Content starts
-- ==== Sys2Proof/Machine/Seq.lean ====
section
/-! DEFINITION. Sequencer cores (R263 to R272): fetch, dispatch faults, the ten words, admission of ISSUEs (R150, R151), and the
random-word service (R199). -/

set_option Elab.async false

namespace Sys2Proof.Machine

/-- The address lies in the partition, in a stack or hearth memory (R263, R265). -/
def State.inPartition (s : State) (c : Ctx) (a : Nat) : Bool :=
  match s.resolve (.desc c) a with
  | .ok p => decide (s.place p ≠ .host)
  | .error f => decide (f.code ≠ eBusErr)

/-- The bytes of a dispatch word or descriptor at `a` (R263, R265): BUS_ERR at `w`, the word's address, unless they lie in the
partition; MEM_UE at the line. -/
def State.fetchBytes (s : State) (c : Ctx) (w : Addr) (a n : Nat) : Except Fail (List Byte) :=
  if !s.inPartition c a then .error { code := eBusErr, addr := w }
  else
    match s.read (.desc c) a n with
    | .ok b => .ok b
    | .error f => .error (if f.code = eMemUe then f else { code := eBusErr, addr := w })

/-- A dispatch fault (R272): the core stops, the event is written, the attempt ends as a failure in every phase (R222). -/
def State.dispatchFault (s : State) (core : Nat) (ctx : Nat) (c : Ctx) (f : Fail) : State :=
  let g := core / 8
  let s1 := (s.memFail (.desc c) f).setCore core { s.core core with run := .stopped }
  let s2 := s1.count (hearthPage g 0) 6 1
  let s3 := s2.event c.queue
    { etype := 0x05, res := .failed, ctx := ctx, eng := 0, tag := 0, err := f.code, hearth := (c.localHearth g).getD 0xFFFF,
      unit := core % 8, addr := f.addr, beat := s.slotBeat c.slot, data := [] }
  s3.attemptError ctx f.code f.addr false false

/-- The hearth's cores run: their block is neither held nor isolated (R403, R404). -/
def State.hrtUp (s : State) (g : Nat) : Bool :=
  match s.pageInfo (hearthPage g 0) with
  | some i => !s.iso (hearthPage g 0) i
  | none => false

/-- A word has the value `n` in a field that names a sync object; none is not allowed (R272, R273). -/
def wordSync (c : Ctx) (g n : Nat) : Bool :=
  match syncRef c g n with
  | .package _ => true
  | .loc _ => true
  | _ => false

/-- The sync fields of a word are valid (R272). -/
def wordSyncOk (c : Ctx) (g : Nat) (w : List Byte) : Bool :=
  match wOpc w with
  | 2 => wordSync c g (wSync w)
  | 3 => wordSync c g (wSync w)
  | 9 => !bit (fld w 1 1) 0 || wordSync c g (wSync w)
  | _ => true

/-- A running core executes the word at PC where its opcode is `opc` (R263, R264); a word that cannot be executed is a dispatch
fault under any word command (R272). -/
def State.runWord (s : State) (core opc : Nat) (run : Nat → Ctx → Core → List Byte → State → State) : State :=
  let g := core / 8
  let x := s.core core
  match s.hearthCtx g with
  | none => s
  | some (ctx, c) =>
    if decide (x.run = .running) && s.hrtUp g then
      let w := if x.pc.toNat % 16 = 0 then s.fetchBytes c x.pc x.pc.toNat 16 else .error { code := eBusErr, addr := x.pc }
      match w with
      | .error f => s.dispatchFault core ctx c f
      | .ok w =>
        if 9 < wOpc w then s.dispatchFault core ctx c { code := eBusErr, addr := x.pc }
        else if wOpc w ≠ opc then s
        else if !wordForm w || !wordSyncOk c g w then s.dispatchFault core ctx c { code := eBusErr, addr := x.pc }
        else run ctx c x w s
    else s

/-- The word counts as executed (HRT_CNT_WORD). -/
def State.wordDone (s : State) (core : Nat) : State := s.count (hearthPage (core / 8) 0) 0 1

/-- The core goes on at the next word. -/
def State.nextWord (s : State) (core : Nat) (x : Core) : State :=
  s.setCore core { x with run := .running, pc := x.pc + 16, word := [] }

/-- The core stalls on its word. -/
def State.stall (s : State) (core : Nat) (x : Core) (w : List Byte) (r : CoreRun) : State :=
  s.setCore core { x with run := r, word := w }

/-- DISPATCH_NOP (R264). -/
def execDispatchNop (core : Nat) (s : State) : Host.Outcome State Fault Refusal :=
  .next (s.runWord core 0 fun _ _ x _ t => (t.wordDone core).nextWord core x)

/-- The descriptor address of an ISSUE (Table 11.1). -/
def issueAddr (x : Core) (w : List Byte) : Addr :=
  let b3 := fld w 3 1
  let lc := x.lc.toList.getD (b3 % 4) 0
  x.base.toList.getD (fld w 2 1 % 8) 0 + BitVec.ofNat 48 (fld w 8 6)
    + BitVec.ofNat 48 (if bit b3 7 then lc.toNat * fld w 4 2 * 64 else 0)

/-- ISSUE (R265): the address is checked and the core becomes pending on the engine's window. -/
def execIssueWord (core time : Nat) (s : State) : Host.Outcome State Fault Refusal :=
  .next (s.runWord core 1 fun ctx c x w t =>
    let a := issueAddr x w
    let bad : Fail := { code := eBusErr, addr := x.pc }
    match engPage (core / 8) (wEng w) (wInst w) with
    | none => t.dispatchFault core ctx c bad
    | some u =>
      if a.toNat % 64 ≠ 0 then t.dispatchFault core ctx c bad
      else
        match t.fetchBytes c x.pc a.toNat 64 with
        | .error f => t.dispatchFault core ctx c f
        | .ok d =>
          if hEng d ≠ wEng w then t.dispatchFault core ctx c bad
          else
            let e := t.engine u
            (((t.wordDone core).setEngine u { e with pend := e.pend ++ [{ core := core, addr := a, time := time }] }).stall
              core x w .issuing))

/-- The wait condition in the header of a pending ISSUE's descriptor is met (R150 step 1); a header that cannot be read or names
an invalid number waits for nothing. -/
def State.pendReady (s : State) (c : Ctx) (p : Pend) : Bool :=
  match s.read (.desc c) p.addr.toNat 16 with
  | .ok d => decide (syncRef c (p.core / 8) (hWait d) = .invalid) || s.waitOk c (p.core / 8) (hWait d) (hCount d) (hEpoch d)
  | .error _ => true

/-- The effective age (R150, R151): bias under expert unlock only. -/
def State.effAge (s : State) (c : Ctx) (g time : Nat) (p : Pend) : Nat :=
  let pg := hearthPage g 0
  let v := (s.cfg pg 0x810 0).toNat
  let age := min (2 ^ 20 - 1) (time - p.time)
  let bwd := match s.read (.desc c) p.addr.toNat 16 with
    | .ok d => hBwd d
    | .error _ => false
  if (s.page pg).unl && bit v 31 && (bwd != bit v 30) then min (2 ^ 20 - 1) (age + bits v 19 0) else age

/-- The ISSUE admitted next: the ready one of greatest effective age, the lowest core on a tie; for a DMA engine the first to
arrive (R150, R265). -/
def State.admits (s : State) (c : Ctx) (x : EngUnit) (u time : Nat) : Option Pend :=
  let l := (s.engine u).pend
  if x.eng = 8 then l.head?
  else
    (l.filter fun p => s.pendReady c p).foldl (fun b p =>
      match b with
      | none => some p
      | some q =>
        let ap := s.effAge c x.g time p
        let aq := s.effAge c x.g time q
        if decide (aq < ap) || (decide (ap = aq) && decide (p.core < q.core)) then some p else some q) none

/-- ISSUE_ADMIT (R150, R277): the descriptor is copied into the window and its core goes on. -/
def execIssueAdmit (u time : Nat) (s : State) : Host.Outcome State Fault Refusal :=
  match s.unit u with
  | none => .next s
  | some x =>
    match s.cordCtx (x.die / 3) with
    | none => .next s
    | some (ctx, c) =>
      let e := s.engine u
      if e.win.length < 8 then
        match s.admits c x u time with
        | none => .next s
        | some p =>
          let k := s.core p.core
          let s1 := s.setEngine u { e with pend := e.pend.filter fun q => q.core ≠ p.core }
          match s1.fetchBytes c k.pc p.addr.toNat 64 with
          | .error f => .next (s1.dispatchFault p.core ctx c f)
          | .ok d =>
            if hEng d ≠ x.eng then .next (s1.dispatchFault p.core ctx c { code := eBusErr, addr := k.pc })
            else
              let n : Entry := { desc := d, addr := p.addr, core := p.core, ctx := ctx, credits := 0, started := false,
                                 startBeat := Beat.zero, tmo := false, prog := Progress.start, flags := [], contrib := none,
                                 ended := none }
              let s2 := s1.setEngine u { s1.engine u with win := (s1.engine u).win ++ [n] }
              .next ((s2.count (hearthPage (p.core / 8) 0) 1 1).nextWord p.core k)
      else .next s

/-- WAIT (R266). -/
def execWaitWord (core : Nat) (s : State) : Host.Outcome State Fault Refusal :=
  .next (s.runWord core 2 fun _ c x w t =>
    let t := t.wordDone core
    if t.waitOk c (core / 8) (wSync w) (fld w 4 3) (fld w 7 1) then t.nextWord core x else t.stall core x w .waiting)

/-- WAIT_RELEASE (R274): the condition of the stalled WAIT has become true. -/
def execWaitRelease (core : Nat) (s : State) : Host.Outcome State Fault Refusal :=
  let x := s.core core
  match s.hearthCtx (core / 8) with
  | none => .next s
  | some (_, c) =>
    if decide (x.run = .waiting) && s.hrtUp (core / 8)
        && s.waitOk c (core / 8) (wSync x.word) (fld x.word 4 3) (fld x.word 7 1) then .next (s.nextWord core x)
    else .next s

/-- The signal of a SIGNAL word (R267). -/
def State.wordSignal (s : State) (c : Ctx) (core : Nat) (w : List Byte) : State :=
  s.signalFrom c (core / 8) (wSync w) (bit (fld w 1 1) 0) (BitVec.ofNat 32 (fld w 4 4))

/-- SIGNAL (R267). -/
def execSignalWord (core : Nat) (s : State) : Host.Outcome State Fault Refusal :=
  .next (s.runWord core 3 fun _ c x w t =>
    let t := t.wordDone core
    if bit (fld w 1 1) 1 && decide (t.outstanding core ≠ 0) then t.stall core x w .draining
    else (t.wordSignal c core w).nextWord core x)

/-- The end of a list (R271). -/
def State.endList (s : State) (c : Ctx) (core : Nat) (x : Core) (w : List Byte) : State :=
  let s1 := if bit (fld w 1 1) 0 then s.signalFrom c (core / 8) (wSync w) false 1 else s
  s1.setCore core { x with run := .idle, word := [] }

/-- DRAIN_COMPLETE (R267, R271). -/
def execDrainComplete (core : Nat) (s : State) : Host.Outcome State Fault Refusal :=
  let x := s.core core
  match s.hearthCtx (core / 8) with
  | none => .next s
  | some (_, c) =>
    if s.outstanding core = 0 ∧ s.hrtUp (core / 8) = true then
      if x.run = .draining then .next ((s.wordSignal c core x.word).nextWord core x)
      else if x.run = .ending then .next (s.endList c core x x.word)
      else .next s
    else .next s

/-- WAITBEAT (R268). -/
def execWaitbeatWord (core : Nat) (s : State) : Host.Outcome State Fault Refusal :=
  .next (s.runWord core 4 fun _ c x w t =>
    let t := t.wordDone core
    if (t.slotBeat c.slot).reaches { x with word := w }.goal then t.nextWord core x else t.stall core x w .onBeat)

/-- PC + 16 × TGT. -/
def branchTo (pc : Addr) (w : List Byte) : Addr := pc + BitVec.ofInt 48 (16 * wTgt w)

/-- LOOP (R269). -/
def execLoopWord (core : Nat) (s : State) : Host.Outcome State Fault Refusal :=
  .next (s.runWord core 5 fun _ _ x w t =>
    let i : Fin 4 := ⟨fld w 1 1 % 4, Nat.mod_lt _ (by decide)⟩
    let t := t.wordDone core
    if x.lc[i].toNat + 1 < fld w 4 4 then t.setCore core { x with lc := x.lc.set i (x.lc[i] + 1), pc := branchTo x.pc w }
    else t.setCore core { x with lc := x.lc.set i 0, pc := x.pc + 16 })

/-- JUMP (R264). -/
def execJumpWord (core : Nat) (s : State) : Host.Outcome State Fault Refusal :=
  .next (s.runWord core 6 fun _ _ x w t => (t.wordDone core).setCore core { x with pc := branchTo x.pc w })

/-- SETBASE (R264). -/
def execSetbaseWord (core : Nat) (s : State) : Host.Outcome State Fault Refusal :=
  .next (s.runWord core 7 fun _ _ x w t =>
    let i : Fin 8 := ⟨fld w 1 1 % 8, Nat.mod_lt _ (by decide)⟩
    let v := BitVec.ofNat 48 (fld w 8 6)
    (t.wordDone core).setCore core
      { x with base := x.base.set i (if bit (fld w 1 1) 3 then x.base[i] + v else v), pc := x.pc + 16 })

/-- TRAP (R270). -/
def execTrapWord (core : Nat) (s : State) : Host.Outcome State Fault Refusal :=
  .next (s.runWord core 8 fun ctx c x w t =>
    let g := core / 8
    let code := BitVec.ofNat 32 (fld w 4 4)
    let t1 := (t.wordDone core).event c.queue
      { etype := 0x03, res := .done, ctx := ctx, eng := 0, tag := code, err := 0, hearth := (c.localHearth g).getD 0xFFFF,
        unit := core % 8, addr := x.pc, beat := t.slotBeat c.slot, data := [] }
    (t1.trace (g / 48) 0x07 0x03 (core % 8) ctx g (t.slotBeat c.slot) code (leBytes 6 x.pc.toNat)).nextWord core x)

/-- END (R271). -/
def execEndWord (core : Nat) (s : State) : Host.Outcome State Fault Refusal :=
  .next (s.runWord core 9 fun _ c x w t =>
    let t := t.wordDone core
    if t.outstanding core = 0 then t.endList c core x w else t.stall core x w .ending)

/-! RNG_WORD_REQUEST (R199). -/

/-- The words that the descriptor of an engine asks for (log 34): element indices of its row, BWA, CVE, UPD, XRE or SMP
form. -/
def State.wordsAsked (s : State) (u : Nat) (x : EngUnit) (c : Ctx) (e : Entry) : List Nat :=
  match x.eng with
  | 2 => s.bwaWords x c e
  | 3 => s.cveWords u x e
  | 4 => s.rowWords c e
  | 6 => s.smpWords c e
  | 7 => if hOp e.desc = 2 then s.tieWords c e else []
  | 9 => if hOp e.desc = 3 then s.retireWords x e else if hOp e.desc = 5 then s.pkgWords e else []
  | _ => []

/-- RNG_WORD_REQUEST (R199): the RNG of the hearth serves the words that the descriptor at the head of engine `u`'s window asks
for, once that descriptor holds its credits (log 34). -/
def execRngWordRequest (u : Nat) (s : State) : Host.Outcome State Fault Refusal :=
  match s.unit u, (s.engine u).head with
  | some x, some (i, e) =>
    match s.ctx? e.ctx with
    | none => .next s
    | some c =>
      let es := s.wordsAsked u x c { e with startBeat := s.ctxBeat e.ctx }
      if !e.started && !e.prog.served && headerOk c e.hearth e.desc && !es.isEmpty
          && s.waitOk c e.hearth (hWait e.desc) (hCount e.desc) (hEpoch e.desc) && decide (s.need c e ≤ e.credits) then
        let r := s.serveWords c x.g (decide (x.eng = 6)) es
        .next (r.2.setProg u i fun p => { p with draws := r.1, served := true })
      else .next s
  | _, _ => .next s

end Sys2Proof.Machine
end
Content ends
**INSTRUCTIONS FOR THE TASK:** Take the line with "(r.2.setProg u i" and all lines after it through the end of the records, and write them out exactly; include nothing else.

**YOUR SOLUTION:**
        .next (r.2.setProg u i fun p => { p with draws := r.1, served := true })
      else .next s
  | _, _ => .next s

end Sys2Proof.Machine
end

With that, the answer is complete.